If $a$ is not divisible by all the prime numbers less than or equal to $\sqrt{a}$, then $a$ is a prime number.
Solution 1:
Assume $a$ is not a prime number. Then it can be written as $a = bc$ with $b, c \ge 2$. Then the smaller of $b, c$ is less than or equal to $\sqrt a$, for otherwise the product would be greater than $\sqrt a \, \sqrt a = a$. This smaller factor is then either a prime itself or has a prime factor that is even smaller.
Solution 2:
Divisors come in pairs. If $n$ divides $a$, so does $a/n$, as $\sqrt{a}\sqrt{a}=a$, one of the factors in a pair must be smaller than or equal to $\sqrt{a}$.
Solution 3:
Just another point of view
Suppose that $a$ is divisible by a prime $p$. This means that: $$a = p \cdot k \Rightarrow p = \frac{a}{k}.$$ Moreover, suppose that $p > \sqrt{a}$, then:
$$\frac{a}{k} > \sqrt{a} \Rightarrow k < \sqrt{a}.$$
This means that I can only use the primes $p \in [\sqrt{a}, a]$ to determine if $a$ is prime, instead of the set $[0, \sqrt{a}]$.

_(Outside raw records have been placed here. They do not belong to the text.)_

/-- The array, its slot table and the core's invalid ranges (R216, R224). -/
structure MatrixState where
  holder  : Option (BitVec 2)
  used    : Nat
  last    : BitVec 2
  slots   : Vector (BitVec 3) 16
  pending : List SlotWrite
  bufs    : Vector WeightBuf 2
  /-- start and length -/
  invalid : List (Nat × Nat)
  /-- the task waits for a lease after its resumption, to reload its buffers (R225) -/
  reload  : Bool
  /-- ranks of other cores of the cluster whose C queue has an MLEASE at its head (R216) -/
  asking  : List (BitVec 2)
  deriving DecidableEq, Repr

/-! The Reel (R233 to R241) -/

/-- The states of the Reel, in the order of their codes (R233). -/
inductive ReelMode where
  | closed | recording | sealed | playing
  deriving DecidableEq, Repr

/-- One record of the tape, with its value decoded: 256 * 2^w bytes, 32 mask bytes, or a checkpoint's payload. -/
structure ReelRecord where
  kind  : Nat
  slot  : Nat
  w     : Nat
  drop  : Bool
  value : List Byte
  deriving DecidableEq, Repr

/-- The Reel of the core. `frame` holds the records of the current frame as bytes, `lastVals` the last value of each
slot in it; `records` are the decoded records in playback, up to `broken` at the front. -/
structure ReelState where
  mode     : ReelMode
  pol      : BitVec 2
  drop     : Bool
  dv       : Bool
  spill    : Bool
  seg      : Nat
  pos      : Nat
  quota    : Nat
  tape     : Nat
  spillVa  : Nat
  start    : Nat
  back     : Nat
  seg0     : Nat
  nrec     : Nat
  frame    : List Byte
  lastVals : List (Nat × Nat × List Byte)
  records  : List ReelRecord
  broken   : Option Trap
  cursor   : Nat
  opening  : Option Nat
  forward  : Nat
  deriving DecidableEq, Repr

/-! The copy channel (R243 to R246) -/

/-- One command of the channel, with what it captured at issue (R245). -/
structure CopyCmd where
  id      : Nat
  tpl     : Template
  sa      : Word
  sb      : Word
  n3      : Nat
  es      : Nat
  tag     : BitVec 6
  isn     : Nat
  mcast   : Word
  helper  : Bool
  term    : Bool
  started : Bool
  /-- units of the box moved, and all of them are, or the copy has stopped at a fault -/
  moved   : Nat
  ended   : Bool
  fault   : Option Trap
  left    : Nat
  ws      : List (Nat × Byte)
  deriving DecidableEq, Repr

/-- The multicast table of a launch (R180, R246): its entries, the quiesced groups, and those that copies of its tasks on other
cores name. -/
structure McastTable where
  entries  : Vector Word 16
  quiesced : BitVec 16
  others   : BitVec 16
  deriving DecidableEq, Repr

/-- The channel, the table of the launch in focus with the scoreboard entry of that launch, the tables of launches that have been
in focus before and have not ended, and the groups that the task in focus has quiesced (R180, R246). -/
structure Channel where
  cmds     : List CopyCmd
  nextId   : Nat
  table    : McastTable
  tableOf  : Option Nat
  tables   : List (Nat × McastTable)
  mine     : BitVec 16
  deriving DecidableEq, Repr

/-! The Farandole grid (R247 to R252) -/

/-- A running cell: the elements on its two links, what it has gathered, and how far it is. -/
structure CellRun where
  cell  : Cell
  a     : List Nat
  b     : List Nat
  /-- bits held by UNPK and PACK; JOIN's side -/
  bits  : Nat
  /-- their number; indices left in a block of LUT or SCALE; elements of JOIN's chunk -/
  nbits : Nat
  /-- entries of LUT, the scale of SCALE, the group of QNT and TRN, the bytes of ZEXP -/
  hold  : List Nat
  /-- elements formed and not yet emitted -/
  out   : List Nat
  /-- elements taken from A, or chunks of SRC read -/
  taken : Nat
  /-- elements emitted or written -/
  made  : Nat
  /-- its output has ended (R370) -/
  done  : Bool
  deriving DecidableEq, Repr

/-- Where a stream came from and goes to: FST with addresses, or a routed copy (R251). -/
inductive StreamKind where
  | fst (src len dst : Nat)
  | routed (cmd : CopyCmd)
  deriving DecidableEq, Repr

/-- One stream of the cluster's queue. -/
structure Stream where
  graph : Nat
  kind  : StreamKind
  tag   : BitVec 6
  isn   : Nat
  term  : Bool
  deriving DecidableEq, Repr

/-- A running stream: the source bytes of a routed copy, the elements of its primary input taken, its cells, the clk
without a firing (R249), and the bytes that DST 0 sinks of a routed copy have written, by offset in the box. -/
structure StreamRun where
  stream : Stream
  input  : List Byte
  pos    : Nat
  cells  : List CellRun
  idle   : Nat
  dst    : List (Nat × Byte)
  /-- how the stream has ended, while the descriptor of its destination is still on its way -/
  ending : Option (Option Trap) := none
  deriving DecidableEq, Repr

/-- The grid of the cluster. `resident` names the graph and holds its cells with the header's CRC. -/
structure Farandole where
  queue    : List Stream
  run      : Option StreamRun
  resident : Option (Nat × List Cell × Lane32)
  /-- CRC mismatches of the load in progress -/
  misses   : Nat
  /-- an FLOAD of the sequencer waits in the queue: graph, and streams of the queue before it -/
  fload    : Option (Nat × Nat)
  /-- how the FLOAD that waits has ended: rolled back or not -/
  floaded  : Option Bool
  deriving DecidableEq, Repr

/-! Helper and Caller (R253 to R258) -/

/-- The helper sequencer. `counters` are HLOOP's, by word address; `issued` its copies since the last flag. -/
structure Helper where
  running  : Bool
  stopping : Bool
  pc       : Word
  offs     : Vector Word 4
  counters : List (Nat × Nat)
  issued   : List Nat
  fault    : Option Trap
  deriving DecidableEq, Repr

/-- One Caller term with its state (R256, R257). -/
structure Term where
  word    : BitVec 128
  armed   : Bool
  cnt     : Nat
  fa      : Bool
  fb      : Bool
  /-- the word of an action that has not started yet -/
  pending : Option (BitVec 128)
  deriving DecidableEq, Repr

/-- A pulse (R257): source kind and number, and its clk. -/
structure Pulse where
  kind : Nat
  num  : Nat
  clk  : Nat
  deriving DecidableEq, Repr

/-- The Caller: its terms and the pulses that they have not seen yet. -/
structure Caller where
  terms  : Vector Term 32
  pulses : List Pulse
  deriving DecidableEq, Repr

/-! Collectives, groups, reshards (R259 to R267, R284 to R292) -/

/-- A transfer of an instance that has not completed locally (R260): its regions as VA and bytes, its reduction, the peer
that it sends to and the one that it receives from, each with the transfer's number for the pair (R261), TIME at its issue, its
word, the start of what it sends in its slot, and once its engine has done its part the requests that still have to leave or to be
acknowledged. -/
structure Transfer where
  sa    : Option (Nat × Nat)
  sb    : Option (Nat × Nat)
  rop   : Option (Rop × ElemType)
  dst   : Option (Nat × Nat)
  src   : Option (Nat × Nat)
  since : Nat
  word  : Nat := 0
  off   : Nat := 0
  asked : Option (Nat × Nat) := none
  deriving DecidableEq, Repr

/-- One instance at this rank (R259 to R261). `loops` are the remembered starts by counter: number, word after the LOOP,
pass count; `sent` and `got` count the transfers by peer. -/
structure Instance where
  id     : Nat
  prog   : Nat
  at_    : Nat
  bar    : BitVec 9
  slots  : Vector Word 8
  offs   : Vector Nat 8
  c      : Vector Nat 4
  peerT  : Option Nat
  peerF  : Option Nat
  rank   : Nat
  n      : Nat
  loops  : List (Nat × Nat × Nat)
  pend   : List Transfer
  sent   : List (Nat × Nat)
  got    : List (Nat × Nat)
  ws     : List (Nat × Byte)
  /-- the requests of the commit at its CRUN have lower numbers (R108) -/
  after  : Nat
  deriving DecidableEq, Repr

/-- The collective engine of the die, as the task uses it. An instance's number is its program plus 64 times the count of
the program's CRUNs before it (R259). -/
structure Collectives where
  live    : List Instance
  /-- CRUNs by program -/
  counts  : List (Nat × Nat)
  /-- data that arrived before their receive -/
  inbox   : List CollData
  /-- data that left for ranks of this device -/
  outbox  : List CollData
  /-- abort notices that left for ranks of this device: instance and rank (R261) -/
  notices : List (Nat × Nat)
  deriving DecidableEq, Repr

/-- A group instruction that waits for a round (R265). -/
inductive RoundWait where
  | join | leave | prop
  deriving DecidableEq, Repr

/-- The agreement round that this device proposes (R285). -/
structure Round where
  desc     : Descriptor
  hash     : BitVec 256
  members  : List (BitVec 14)
  all      : List (BitVec 14)
  sigs     : List (BitVec 14 × List Byte)
  deadline : Nat
  deriving DecidableEq, Repr

/-- A decision that recipients have not all acknowledged. -/
structure Decision where
  adopt  : Bool
  round  : Round
  secret : List Byte
  unacked : List (BitVec 14)
  deriving DecidableEq, Repr

/-- The messages of an agreement round (R285). -/
inductive GroupMsg where
  | propose (hash : BitVec 256) (desc : Descriptor)
  | refuse (hash : BitVec 256)
  | signature (hash : BitVec 256) (sig : List Byte)
  | adopt (hash : BitVec 256) (desc : Descriptor) (sigs : List (BitVec 14 × List Byte)) (box : List Byte)
  | abort (hash : BitVec 256)
  | ack (hash : BitVec 256)
  deriving DecidableEq, Repr

/-- The group state of the device (R264, R265, R285, R367). `sent` holds the round messages that left, by recipient, newest
last. -/
structure GroupState where
  cached   : Option Descriptor
  lock     : Option (Word × BitVec 256)
  released : List (BitVec 256)
  round    : Option Round
  decisions : List Decision
  waits    : List (RoundWait × BitVec 9 × Descriptor)
  sent     : List (BitVec 14 × GroupMsg)
  deriving DecidableEq, Repr

/-- A reshard in progress (R266): the number under which its devices exchange data, the pieces that have not landed, what it has
written, the messages that have left by rank and number, and TIME since when it waits for data (R358). -/
structure Reshard where
  tensor : Nat
  id     : Nat
  bar    : BitVec 9
  todo   : List Nat
  ws     : List (Nat × Byte)
  sent   : List (Nat × Nat)
  since  : Nat
  deriving DecidableEq, Repr

/-! Scheduler (R268 to R277) -/

/-- One command stream's registers (R268). -/
structure CmdStream where
  base : Word
  log2 : Nat
  own  : Bool
  en   : Bool
  serr : Bool
  ridx : Lane32
  widx : Lane32
  /-- the entry of the record decoded last, until that is done (R269, R272) -/
  prev : Option Nat
  deriving DecidableEq, Repr

/-- The states of a scoreboard entry (R272). -/
inductive EntryState where
  | waiting | issued | done
  deriving DecidableEq, Repr

/-- A gang that has been placed (R42, R276): its first task, the cores of its tasks in order, its number in the order of
placement, or of saving while it is parked; whether it is a victim, the tasks saved so far, whether all are and it waits to resume, and
for each task that has halted for its save TIME at the halt and the overrun records made (R363). -/
structure Gang where
  first  : Nat
  cores  : List Nat
  order  : Nat
  saving : Bool
  saved  : List Nat
  parked : Bool
  halts  : List (Nat × Nat × Nat)
  deriving DecidableEq, Repr

/-- One entry of the scoreboard (R272): the stream and the kind, the predecessor that it waits for, its fence wait and
signal, its level with TIME since when it is ready there, its record's bytes; for a launch, what its tasks share, the homes
at its acceptance, the gangs placed so far, the tasks that have ended, NERR, STATUS, TEND and the available cores. -/
structure Score where
  id      : Nat
  stream  : Nat
  kind    : Nat
  state   : EntryState
  ord     : Option Nat
  wait    : Option (Nat × Word)
  signal  : Option (Nat × Word)
  level   : Nat
  joined  : Option Nat
  bytes   : List Byte
  launch  : Option Launch
  home    : Mem
  placed  : Nat
  gangs   : List Gang
  retired : List Nat
  nerr    : Nat
  status  : Nat
  tend    : Nat
  avail   : List Nat
  /-- the launch has been killed as a whole: no gang of it starts any more (R362) -/
  killed  : Bool
  /-- CRC mismatches of the image transfer in progress; with the third the launch places no more gangs (R274) -/
  misses  : Nat
  /-- the bytes of a transfer to the host have left (R272) -/
  moved   : Bool
  deriving DecidableEq, Repr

Which is the set that best suits for the algorithm?
I guess the smallest, since you will have a smaller number of primes to be tested. The set $[\sqrt{a}, a]$ has length $a-\sqrt{a}$, while the set $[0, \sqrt{a}]$ has length $\sqrt{a}$.
Notice that: $$\sqrt{a} < a-\sqrt{a} \Rightarrow 2\sqrt{a} < a \Rightarrow \sqrt{a} > 2 \Rightarrow a > 4.$$
In general, you want test a number $a$ bigger than $4$. For this reason, you just look to the set $[0, \sqrt{a}]$... it is just faster!
Example.
Take $a = 77$ and notice that $\sqrt{a} \simeq 8.78$. If you use the set $[0, \sqrt{a}]$, the you will have to check if $a$ is divisible by $3,5,7$ (only three numbers). On the other hand, if you choose the set $[\sqrt{a}, a]$, you will have to check if $a$ is divisible by $11, 13, 17, 19, 23, 29, 31, 37, ...$. Hey, this is too much, no?!
Solution 4:
Let $ab=p$ where $a,b$ are possible factors of prime candidate $p$.
If you find a factor $b \geq \sqrt{p}$, then $a \leq \sqrt{p}$.
But if you checked all $a \leq \sqrt{p}$ and didn't find any factors ...